As I say, we know this rationally, but when you’ve just hours before been told that your child has something like Down’s syndrome, those rational thoughts are the ones you have to purposely focus on. Your first thought is more like, “Oh my god, this is the unknown. How will my child do X, Y, and Z? How hard will he have to fight? How will I make sure he doesn’t get hurt? How will I make sure the world is kind to him?”

And perhaps the thing that we struggled with the most was one person’s comments that “Down’s people can now live into their 30s or 40s.” What? You’re telling me that we will likely outlive our son? That is not what we needed to hear right after he was born. Granted, 30 or 40 years is far better than a child who is born and given a couple of years to live--we know that, just as we know that there are so many worse things he could have than Down syndrome. But again, it’s just a lot to process when you’ve just had what you were expecting to be a perfectly healthy baby! Lump that in with the stress of an emergency C-section and moments of wondering whether your child was even going to live--and you can see why we were confused and overwhelmed.

But now, with two days of Sam’s life in our pockets, here is what we know: Sam is amazing. And yes, we still periodically start to cry when we think about things like kids who will make fun of him as a “retard” or whatever kids say these days. (Back in my day it was “retard,” and I’m sure there’s some equally unkind term floating around nowadays.) But we remind ourselves that Down’s syndrome is a small part of what makes up Sam. It is something he has, not what he is. Right now, he is an incredibly sweet newborn who charms everyone who meets him. He is snuggly and loving and seriously the calmest baby I’ve ever seen. He is adorable and amazing and doing all of those cute newborn things they do! And someday, he’ll be Sam who likes to eat X, Y, and Z; who likes to play A, B, and C; who goes to school and studies D, E, and F; and whose hobbies include G, H, and I…oh, and who happens to have Down syndrome.

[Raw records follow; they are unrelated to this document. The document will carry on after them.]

-- ==== Sys2Proof/Laws/Text.lean ====
section
/-! SUPPORT. The readers of the textual syntax: digits and numbers. -/

namespace Sys2Proof.Machine.Text

/-- Digits are read from left to right, the first part's value carried into the second. -/
theorem readDigits_append (digit : Char → Option Nat) (base : Nat) (cs ds : List Char) (n : Nat) :
    readDigits digit base n (cs ++ ds) = (readDigits digit base n cs).bind fun m => readDigits digit base m ds := by
  induction cs generalizing n with
  | nil => rfl
  | cons c cs ih =>
    simp only [List.cons_append, readDigits]
    cases digit c <;> simp [ih]

theorem decimalDigit_digitChar : ∀ k < 10, decimalDigit (Nat.digitChar k) = some k := by decide

theorem hexDigit_digitChar : ∀ k < 16, hexDigit (Nat.digitChar k) = some k := by decide

/-- A symbol of the table is never read as a number. -/
theorem symbolOr_symbol {α : Type} {table : List (String × α)} {number : List Char → Option α} {cs : List Char} {a : α}
    (h : symbol table cs = some a) : symbolOr table number cs = some a := by
  simp [symbolOr, h]

theorem symbolOr_number {α : Type} {table : List (String × α)} {number : List Char → Option α} {cs : List Char}
    (h : symbol table cs = none) : symbolOr table number cs = number cs := by
  simp [symbolOr, h]

end Sys2Proof.Machine.Text
end

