theorem issuesInOrder_cons_self {order : List (Nat × Instr)} {p : Nat} {i : Instr} {w : CommandWord}
    {rest after : List CommandWord} (hw : decode w = .command i) (h : issuesInOrder order p rest after) :
    issuesInOrder ((p, i) :: order) p (w :: rest) after := by
  obtain ⟨issued, rfl, hdecode⟩ := h
  exact ⟨w :: issued, rfl, by simp [hw, hdecode]⟩

theorem issuesInOrder_cons_other {order : List (Nat × Instr)} {p q : Nat} (i : Instr)
    {before after : List CommandWord} (hq : p ≠ q) (h : issuesInOrder order q before after) :
    issuesInOrder ((p, i) :: order) q before after := by
  obtain ⟨issued, hbefore, hdecode⟩ := h
  exact ⟨issued, hbefore, by simp [hq, hdecode]⟩

/-- `order` is an acceptance order of a run from `s` to `t`, told by the programs. -/
structure AcceptanceOrder (order : List (Nat × Instr)) (s t : State) : Prop where
  producers : ∀ e ∈ order, e.1 < (programs s).length
  issues : ∀ (p : Nat) (before after : List CommandWord), (programs s)[p]? = some before →
    (programs t)[p]? = some after → issuesInOrder order p before after
  frames : handedOver t = handedOver s ++ framesInOrder s (order.map Prod.snd)

theorem acceptanceOrder_nil (s : State) : AcceptanceOrder [] s s := by
  refine ⟨by simp, fun p before after hb ha => ?_, by simp [framesInOrder]⟩
  obtain rfl : before = after := by simpa [hb] using ha
  exact issuesInOrder_nil p before

/-- A step that accepts nothing adds nothing to the order of what follows. -/
theorem acceptanceOrder_of_acceptsNothing {order : List (Nat × Instr)} {s t u : State} (h : AcceptsNothing s t)
    (ho : AcceptanceOrder order t u) : AcceptanceOrder order s u := by
  obtain ⟨hctl, hprograms, hframes⟩ := h
  refine ⟨hprograms ▸ ho.producers, hprograms ▸ ho.issues, ?_⟩
  rw [ho.frames, hframes, framesInOrder_congr hctl]

/-- A step that accepts a command puts it in front of the order of what follows. -/
theorem acceptanceOrder_cons {order : List (Nat × Instr)} {p : Nat} {i : Instr} {s t u : State}
    (h : AcceptsOne p i s t) (ho : AcceptanceOrder order t u) : AcceptanceOrder ((p, i) :: order) s u := by
  obtain ⟨hctl, ⟨w, rest, hp, hdecode, hprograms⟩, hframes⟩ := h
  have hlt : p < (programs s).length := (List.getElem?_eq_some_iff.mp hp).1
  refine ⟨?_, fun q before after hb ha => ?_, ?_⟩
  · have hothers := ho.producers
    rw [hprograms, List.length_set] at hothers
    exact List.forall_mem_cons.mpr ⟨hlt, hothers⟩
  · by_cases hq : p = q
    · subst hq
      obtain rfl : w :: rest = before := by simpa [hp] using hb
      exact issuesInOrder_cons_self hdecode (ho.issues p rest after (by simp [hprograms, hlt]) ha)
    · exact issuesInOrder_cons_other i hq (ho.issues q before after (by simp [hprograms, hq, hb]) ha)
  · rw [ho.frames, hframes, framesInOrder_congr hctl]
    simp [framesInOrder]

/-- Every run of a session has an acceptance order, built from its steps from the last to the first. -/
theorem exists_acceptanceOrder {k : Nat} {s t : State} (hs : inSession s)
    (hrun : Host.Core.run Sys2Proof.core k s = .next t) : ∃ order, AcceptanceOrder order s t := by
  refine run_relates (related := fun s t => ∃ order, AcceptanceOrder order s t)
    (fun s => ⟨[], acceptanceOrder_nil s⟩) (fun s t hs h => ?_) k hs hrun
  obtain ⟨ht, hnothing | ⟨p, i, hone⟩⟩ := inSession_step hs h
  · exact ⟨ht, fun u ⟨order, ho⟩ => ⟨order, acceptanceOrder_of_acceptsNothing hnothing ho⟩⟩
  · exact ⟨ht, fun u ⟨order, ho⟩ => ⟨(p, i) :: order, acceptanceOrder_cons hone ho⟩⟩

/-- Settles O56, by `exists_acceptanceOrder`, with the programs read in their producers. -/
theorem everyRunHasAnAcceptanceOrder : Obligations.EveryRunHasAnAcceptanceOrder := by
  intro k s t hatt _ hu hrun
  obtain ⟨order, ho⟩ := exists_acceptanceOrder ⟨hatt, hu⟩ hrun
  refine ⟨order, by simpa [programs] using ho.producers, fun p before after hb ha => ?_, ho.frames⟩
  exact ho.issues p before.program after.program (by simp [programs, hb]) (by simp [programs, ha])

/-! ## The count of frames (R54) -/

/-- An accepted command is no longer waiting. -/
theorem commandsWaiting_of_acceptsOne {p : Nat} {i : Instr} {s t : State} (h : AcceptsOne p i s t) :
    commandsWaiting t + 1 = commandsWaiting s := by
  obtain ⟨w, rest, hp, -, hprograms⟩ := h.issues
  obtain ⟨⟨_, received⟩, hproducer, rfl⟩ : ∃ q, s.producers[p]? = some q ∧ q.program = w :: rest := by
    simpa [programs] using hp
  rw [commandsWaiting_congr (hprograms.trans (programs_accepted p rest received s).symm)]
  obtain ⟨hwaiting, -⟩ := set_waiting hproducer
  exact hwaiting

/-- In a session a step turns waiting commands into frames, one for one. -/
theorem inSession_step_count {s t : State} (hs : inSession s) (h : step s = .next t) :
    (handedOver t).length + commandsWaiting t = (handedOver s).length + commandsWaiting s := by
  obtain ⟨-, hnothing | ⟨p, i, hone⟩⟩ := inSession_step hs h
  · rw [hnothing.frames, commandsWaiting_congr hnothing.programs]
  · have hw := commandsWaiting_of_acceptsOne hone
    rw [hone.frames, List.length_append, List.length_singleton]
    omega

/-- In a run of a session the commands that are no longer waiting are as many as the frames handed over. -/
theorem run_count {k : Nat} {s t : State} (hs : inSession s) (hrun : Host.Core.run Sys2Proof.core k s = .next t) :
    (handedOver t).length + commandsWaiting t = (handedOver s).length + commandsWaiting s :=
  run_relates (related := fun s t =>
      (handedOver t).length + commandsWaiting t = (handedOver s).length + commandsWaiting s)
    (fun _ => rfl)
    (fun _ _ hs h => ⟨(inSession_step hs h).1, fun _ hu => hu.trans (inSession_step_count hs h)⟩) k hs hrun

/-- Of an idle block every frame handed over stands in the sink's record. -/
theorem handedOver_length_of_idle {s : State} (hi : s.activity = .idle) : (handedOver s).length = s.sink.length := by
  simp [handedOver, outstanding, hi]

/-- Producers with equally many commands left each. -/
theorem commandsWaiting_of_length {s : State} {m : Nat} (h : ∀ p ∈ s.producers, p.program.length = m) :
    commandsWaiting s = s.producers.length * m := by
  have hsum := List.sum_eq_card_nsmul (s.producers.map fun p => p.program.length) m (by simpa using h)
  simpa [commandsWaiting] using hsum

/-- Settles O57, by `run_count`: N times M commands wait at the start and none at the end, and the block is idle at
both. -/
theorem finishedRunHasOneFrameForEachCommand : Obligations.FinishedRunHasOneFrameForEachCommand := by
  intro k n m s t hatt hi hu hn hm hrun hover
  obtain ⟨hissued, -, hidle, -⟩ := hover
  have hcount := run_count ⟨hatt, hu⟩ hrun
  have hstart : commandsWaiting s = n * m := hn ▸ commandsWaiting_of_length hm
  have hend : commandsWaiting t = 0 := by
    simpa using commandsWaiting_of_length (m := 0) fun p hp => List.length_eq_zero_iff.mpr (hissued p hp)
  rwa [handedOver_length_of_idle hi, handedOver_length_of_idle hidle, hstart, hend] at hcount

end Sys2Proof.Machine
end

section
/-! PROOFS. The encoding (spec/30_encoding.md): the commands that R75 says do the same, `releaseAllButtons()` and
`setAllButtons(0)` (R117), `setAllAxesPacked(word)` and four `setAxis` (R122). -/

namespace Sys2Proof.Machine

/-! ## Commands with one mutation (R75 (a), R117) -/

/-- From the mutation on, the command's name is read for nothing but the name of a hand-over still in progress. -/
theorem emitFrame_rename (c c' : Instr) (s : State) :
    emitFrame c s = emitFrame c' s ∨
      ∃ f, emitFrame c s = .next (s.withActivity (.transmitting c f)) ∧
        emitFrame c' s = .next (s.withActivity (.transmitting c' f)) := by
  cases ha : s.attached with
  | false => exact .inl (by simp [emitFrame, ha])
  | true =>
    simp only [emitFrame, ha, if_true]
    rcases sinkWrite_cases c (encodeFrame s.ctl) s with ⟨a, rest, hm, e⟩ | ⟨hn, e⟩ <;>
      rcases sinkWrite_cases c' (encodeFrame s.ctl) s with ⟨a', rest', hm', e'⟩ | ⟨hn', e'⟩
    · obtain ⟨rfl, rfl⟩ : a' = a ∧ rest' = rest := by simpa [hm] using hm'.symm
      rw [e, e']
      exact .inl rfl
    · exact absurd hm (hn' a rest)
    · exact absurd hm' (hn a' rest')
    · rw [e, e']
      exact .inr ⟨_, rfl, rfl⟩

/-- Updates with one mutation end in one state, or both hand over one frame that the sink has not answered. -/
theorem exec_cases_of_mutate_eq {i i' : Instr} {s t u : State} (hi : i ≠ .detach) (hi' : i' ≠ .detach)
    (hm : mutate i s = mutate i' s) (ht : exec i s = .next t) (hu : exec i' s = .next u) :
    t = u ∨ ∃ f, t = (mutate i s).withActivity (.transmitting i f) ∧
      u = (mutate i s).withActivity (.transmitting i' f) := by
  rw [exec_update hi] at ht
  rw [exec_update hi', ← hm] at hu
  rcases emitFrame_rename i i' (mutate i s) with h | ⟨f, h, h'⟩
  · rw [h, hu] at ht
    injection ht with ht
    exact .inl ht.symm
  · rw [h] at ht
    rw [h'] at hu
    injection ht with ht
    injection hu with hu
    exact .inr ⟨f, ht.symm, hu.symm⟩

/-- Settles O36: both commands clear the buttons, and an unanswered hand-over is of one frame. -/
theorem releaseAllIsSetAllZero : Obligations.ReleaseAllIsSetAllZero := by
  intro s t u ht hu
  have hm : mutate .releaseAllButtons s = mutate (.setAllButtons 0) s := rfl
  rcases exec_cases_of_mutate_eq (by simp) (by simp) hm ht hu with rfl | ⟨f, rfl, rfl⟩
  · exact ⟨rfl, rfl, rfl, rfl, rfl, rfl⟩
  · exact ⟨rfl, rfl, rfl, rfl, rfl, rfl⟩

/-! ## The packed word and the four sticks (R75 (b), R122) -/

/-- The four lanes written one after another are the packed write. -/
theorem mutate_setAllAxesPacked_ctl (word : Operand) (s : State) :
    (mutate (.setAllAxesPacked word) s).ctl =
      writeStick .rightY (packedLane 3 word) (writeStick .rightX (packedLane 2 word)
        (writeStick .leftY (packedLane 1 word) (writeStick .leftX (packedLane 0 word) s.ctl))) := rfl

theorem exec_setAxis_ctl {which : StickAxis} {value : Int} {s t : State}
    (h : exec (.setAxis which value) s = .next t) : t.ctl = writeStick which (stickValue value) s.ctl :=
  (exec_fields h).1

/-- Only `attach` and `detach` change whether a sink is bound (R26). -/
theorem exec_attached {i : Instr} {s t : State} (ha : i ≠ .attach) (hd : i ≠ .detach) (h : exec i s = .next t) :
    t.attached = s.attached := by
  obtain ⟨-, hatt⟩ := exec_fields h
  simpa [mutate_attached, ha, hd] using hatt

theorem stickValue_lane_zero (word : Operand) : stickValue ((word.toNat % 256 : Nat) : Int) = packedLane 0 word := by
  simpa using stickValue_lane 0 word

/-- The last lane needs no remainder: nothing of the word lies above it. -/
theorem stickValue_lane_three (word : Operand) :
    stickValue ((word.toNat / 16777216 : Nat) : Int) = packedLane 3 word := by
  have hlt : word.toNat / 16777216 < 256 := by omega
  rw [← Nat.mod_eq_of_lt hlt]
  exact stickValue_lane 3 word

/-- Settles O37: the fields by the four lanes in order, the frames by `exec_answered_sink` once for each command. -/
theorem packedAxesAreFourSetAxis : Obligations.PackedAxesAreFourSetAxis := by
  intro word s s1 s2 s3 s4 t h1 h2 h3 h4 ht
  have hctl : t.ctl = s4.ctl := by
    have hlane1 : stickValue ((word.toNat / 256 % 256 : Nat) : Int) = packedLane 1 word := stickValue_lane 1 word
    have hlane2 : stickValue ((word.toNat / 65536 % 256 : Nat) : Int) = packedLane 2 word := stickValue_lane 2 word
    obtain ⟨htctl, -⟩ := exec_fields ht
    rw [htctl, mutate_setAllAxesPacked_ctl, exec_setAxis_ctl h4, exec_setAxis_ctl h3, exec_setAxis_ctl h2,
      exec_setAxis_ctl h1, stickValue_lane_zero, hlane1, hlane2, stickValue_lane_three]
  have ha1 : s1.attached = s.attached := exec_attached (by simp) (by simp) h1
  have ha2 : s2.attached = s.attached := (exec_attached (by simp) (by simp) h2).trans ha1
  have ha3 : s3.attached = s.attached := (exec_attached (by simp) (by simp) h3).trans ha2
  have ha4 : s4.attached = s.attached := (exec_attached (by simp) (by simp) h4).trans ha3
  have hat : t.attached = s.attached := exec_attached (by simp) (by simp) ht
  refine ⟨hctl, hat.trans ha4.symm, ?_⟩
  intro a1 a2 a3 a4 rest hatt hm
  obtain ⟨hsink, -⟩ := exec_answered_sink (by simp) (hat.trans hatt) hm ht
  obtain ⟨hsink1, hm1⟩ := exec_answered_sink (by simp) (ha1.trans hatt) hm h1
  obtain ⟨hsink2, hm2⟩ := exec_answered_sink (by simp) (ha2.trans hatt) hm1 h2
  obtain ⟨hsink3, hm3⟩ := exec_answered_sink (by simp) (ha3.trans hatt) hm2 h3
  obtain ⟨hsink4, -⟩ := exec_answered_sink (by simp) (ha4.trans hatt) hm3 h4
  constructor
  · rw [hsink, hctl]
  · rw [hsink4, hsink3, hsink2, hsink1]
    simp

end Sys2Proof.Machine
end

section
/-! PROOFS. The execution cycle (spec/40_execution_cycle.md): how every command ends (R81, R83, R85), that every
command runs (R87), the block without a sink (R83, D13), and what the sink's answers decide (R88, R133). -/

namespace Sys2Proof.Machine

/-! ## The ends of a command that emits (R81, R83, R85), each with its whole next state -/

/-- A mutation writes the ten fields and `attached`, and nothing else. -/
theorem mutate_eq (i : Instr) (s : State) :
    mutate i s = (s.withCtl (mutate i s).ctl).withAttached (mutate i s).attached := by
  cases i <;> rfl
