-- ==== Sys2Proof/Config.lean ====
section
/-! DEFINITION. The implementation parameters of 00_scope.md section 4: the open sample rate and the named policy constants. -/

namespace Sys2Proof.Config

/-- `SAMPLE_RATE`, "a positive integer, a configuration constant of a session" (00_scope.md R7, D2). The spec leaves it
OPEN, so it has no body: nothing in Lean can evaluate it (log 5). -/
opaque sampleRate : ℕ+

/-- `TRIGGER_THRESHOLD`: `enabled` is `trigger > 1/2` (00_scope.md R12). -/
def triggerThreshold : Sample := 1 / 2

/-- The two polarities that the source's revisions show for the noise `width` threshold (00_scope.md R13). -/
inductive NoiseShortWhen where
  | widthGtHalf
  | widthLtHalf
deriving DecidableEq, Repr

/-- `NOISE_SHORT_WHEN = WIDTH_GT_HALF` (00_scope.md R13, D4; log 7). -/
def noiseShortWhen : NoiseShortWhen := .widthGtHalf

/-- The source's two options for what disabling the noise channel does to the shift register (00_scope.md R14). -/
inductive NoiseDisablePolicy where
  | clear
  | retain
deriving DecidableEq, Repr

/-- `NOISE_DISABLE_POLICY = RETAIN` (00_scope.md R14, D5; log 7). -/
def noiseDisablePolicy : NoiseDisablePolicy := .retain

/-- `DEFAULT_GAIN = 0`, the reset value of every gain register (00_scope.md R15, D6; log 7). -/
def defaultGain : Sample := 0

end Sys2Proof.Config
end

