-- ==== Sys2Proof/Tests/Slice0.lean ====
section
/-! SUPPORT. Tests. Expected results come from the spec: the encodings of 30_encoding.md,
      the vectors of 95_test_vectors.md
("V-D1", "P2", …), or the rule named. The witnesses show that the hypotheses of the statements can be met. -/

namespace Sys2Proof.Tests

open Sys2Proof.Machine

/-! ## Helpers -/

/-- The next state, or the state itself where there is none. -/
def result (i : Instr) (s : State) : State :=
  match exec i s with
  | .next t => t
  | .fault _ => s
  | .refused _ => s

/-- There is a next state. -/
def completes : Result → Bool
  | .next _ => true
  | .fault _ => false
  | .refused _ => false

/-- The name of a fault. -/
def faultName : Result → Option Fault
  | .fault e => some e
  | .next _ => none
  | .refused _ => none

/-- The name of a refusal. -/
def refusalName : Result → Option Refusal
  | .refused e => some e
  | .next _ => none
  | .fault _ => none

theorem exec_result {i : Instr} {s : State} (h : completes (exec i s) = true) : exec i s = .next (result i s) := by
  unfold result
  cases hx : exec i s <;> simp_all [completes]

/-- `n` samples from an address on. -/
def samples (s : State) (a n : Nat) : List Sample := (List.range n).map fun k => Memory.read s.dst (a + k)

/-- Only a pulse generator, with the parameters trigger, gain, frequency, duty cycle and the counter. -/
def pulseState (rate : ℕ+) (t g f q : Sample) (c : Nat) : State :=
  { State.resetAt rate with pg := { live := true, P := ⟨t, g, f, q⟩, S := PulseParams.reset, enabled := false, c :=
        c } }

/-- Only a wavetable generator, with its parameters, counter, step index, active table and mailbox. -/
def waveState (rate : ℕ+) (t g f : Sample) (sc : Nat) (st : Fin 32) (table : Wavetable) (slot : Option Wavetable)
      : State :=
  { State.resetAt rate with
    wg := { live := true, P := ⟨t, g, f⟩, S := WaveParams.reset, enabled := false, sampleCounter := sc,
            stepIndex := st, table := table, slot := slot } }

/-- Only a noise generator, with its parameters, counter and shift register. -/
def noiseState (rate : ℕ+) (t g f w : Sample) (c : Nat) (x : ShiftReg) : State :=
  { State.resetAt rate with
    ng := { live := true, P := ⟨t, g, f, w⟩, S := NoiseParams.reset, enabled := false, c := c, lfsr := x } }

/-- All three generators live with one trigger and one frequency. -/
def liveState (t f : Sample) : State :=
  { State.resetAt 8 with
    pg := (pulseState 8 t (1 / 2) f (1 / 2) 0).pg
    wg := (waveState 8 t (3 / 4) f 0 31 (Vector.replicate 32 0) (some (Vector.replicate 32 15))).wg
    ng := (noiseState 8 t 1 f 1 0 0x7FFF).ng }
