-- ==== Sys2Proof/Machine/Flags.lean ====
section
/-! DEFINITION. The block has no status flags (10_state.md R23). Here are the three things that look like flags: the views
of `INIT`, the output `hit`, and the markers `P` and `B` with the cycles the engine charges for them
(47_penalty_rules.md R223 to R226); and the encodings of the two status registers. -/

namespace Sys2Proof.Machine

/-- `INIT` (10_state.md R24). -/
def Phase.initState : Phase → InitState
  | .uninit => .uninit
  | .building => .building
  | .ready _ => .ready
  | .failed _ => .failed

/-- `IDX` (10_state.md R20, R27), which holds a value in `Ready` only. -/
def Phase.idx : Phase → Option Index
  | .ready idx => some idx
  | .uninit => none
  | .building => none
  | .failed _ => none

/-- `FAILINFO` (10_state.md R25), which holds a value in `Failed` only. -/
def Phase.failInfo : Phase → Option FailInfo
  | .failed info => some info
  | .uninit => none
  | .building => none
  | .ready _ => none

/-- The view `ready = (INIT = Ready)` (10_state.md R23). -/
def State.isReady (s : State) : Bool := s.phase.initState == .ready

/-- The view `failed = (INIT = Failed)` (10_state.md R23). -/
def State.isFailed (s : State) : Bool := s.phase.initState == .failed

/-- `INIT[1:0]` (10_state.md R24). -/
def InitState.code : InitState → BitVec 2
  | .uninit => 0b00
  | .building => 0b01
  | .ready => 0b10
  | .failed => 0b11

/-- `FAILINFO.reason` (10_state.md R25, 60_exceptions.md R241). -/
def FailReason.code : FailReason → BitVec 2
  | .lengthModeMismatch => 0b01
  | .duplicateOpcode => 0b10

/-- `page(a) = a div 256` (47_penalty_rules.md R224, 00_scope.md R13). -/
def page (a : Addr) : Nat := a.toNat / 256

/-- `crossed` (47_penalty_rules.md R224). -/
def crossed (e : EngineIn) : Bool := page e.effAddr != page e.baseAddr

/-- `penalty_P` (47_penalty_rules.md R224). -/
def penaltyP (d : Descriptor) (e : EngineIn) : Nat := if d.penalty.p && crossed e then 1 else 0

/-- The address a branch's page is compared with: the next instruction's, `pc + 2` (47_penalty_rules.md R225, D19). -/
def refAddr (pc : Addr) : Addr := pc + 2

/-- `penalty_B` (47_penalty_rules.md R225): a branch is taken when the turn's instruction transfers control.
DEDUCED (log 16). -/
def penaltyB (d : Descriptor) (pc : Addr) (e : EngineIn) : Nat :=
  if !d.penalty.b then 0
  else
    match e.transfer with
    | none => 0
    | some target => if page target = page (refAddr pc) then 1 else 2

/-- The total charge of one execution (47_penalty_rules.md R226). -/
def cyclesCharged (d : Descriptor) (pc : Addr) (e : EngineIn) : Nat :=
  d.baseCycles + penaltyP d e + penaltyB d pc e

end Sys2Proof.Machine
end

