-- ==== Sys2Proof/Machine/Commands.lean ====
section
/-! DEFINITION. The meanings of the seven command rows (40_construct.md, 41_lookup.md, 42_enumerate.md). -/

namespace Sys2Proof.Machine

/-- `STATUS()` (40_construct.md R98). -/
def statusResponse (p : Phase) : Response :=
  match p with
  | .failed info => .status .failed (some info)
  | .uninit => .status .uninit none
  | .building => .status .building none
  | .ready _ => .status .ready none

/-- `LOOKUP(b)` over a table and its index (41_lookup.md R100, R102). -/
def lookupResponse (spec : List Descriptor) (idx : Index) (b : Byte) : Response :=
  match romRead spec idx b with
  | .present d => .hit d
  | .absent => .miss

/-- `ROWREAD(i)` over a table (42_enumerate.md R111). -/
def rowReadResponse (spec : List Descriptor) (i : Byte) : Response :=
  match rowRead spec i.toNat with
  | some d => .row d
  | none => .noRow

/-- IDLE (40_construct.md R99): answered `None` in every state. -/
def execIdle (_x : Byte) (s : State) : Result := answer .none s

/-- LOOKUP (41_lookup.md R100 to R104). -/
def execLookup (b : Byte) (s : State) : Result :=
  readOperation (encode (.lookup b)) (fun idx => lookupResponse s.spec idx b) s

/-- ROWREAD (42_enumerate.md R111). -/
def execRowRead (i : Byte) (s : State) : Result :=
  readOperation (encode (.rowRead i)) (fun _ => rowReadResponse s.spec i) s

/-- BUILD (40_construct.md R90, R95): the Status response once `INIT` is `Ready` or `Failed`; until then the request is
held out, which is the trigger of `build_start` (R97). -/
def execBuild (x : Byte) (s : State) : Result :=
  match s.phase with
  | .ready _ => answer (statusResponse s.phase) s
  | .failed _ => answer (statusResponse s.phase) s
  | .uninit => hold (encode (.build x)) s
  | .building => hold (encode (.build x)) s

/-- COUNT (42_enumerate.md R113). -/
def execCount (x : Byte) (s : State) : Result :=
  readOperation (encode (.count x)) (fun _ => .count s.spec.length) s

/-- STATUS (40_construct.md R98): answered in every state; it never holds and is no trigger. -/
def execStatus (_x : Byte) (s : State) : Result := answer (statusResponse s.phase) s

/-- A reserved command (30_encoding.md R68, R73): answered as IDLE. -/
def execReserved (_code : BitVec 3) (_x : Byte) (s : State) : Result := answer .none s

end Sys2Proof.Machine
end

And he will be Sam, who is loved unconditionally by his family. Whose best friend is his terrific big brother, Theo. Whose parents are his biggest champions (perhaps next to that awesome big brother of his). Who has goals every bit as important as those of his older brother. He will be Samuel Ames Small, man of many talents and much joy. He will not be Sam, our flawed Down syndrome child. He will be loved, and he will love.

And what of Theo? His world will be enriched by having such a special little brother. He will learn empathy and caring for others because of his bond with his little brother. Theo will have the same amazing life we’ve always expected for him--enhanced by the addition of one terrific little brother. I should note that he is already head-over-heels for Sam, and he is unbelievably sweet about trying to help with the baby. Notice the happiness on Theo’s face in this week’s pictures--he digs his little bro!

So that, folks, is what we have: two perfect little boys. They are the boys we were meant to have, and we cherish the fact that we were able to have them. We thank whatever divine entity saved little Sam in that labor/operating room. We thank fate for bringing us all together as a family of four.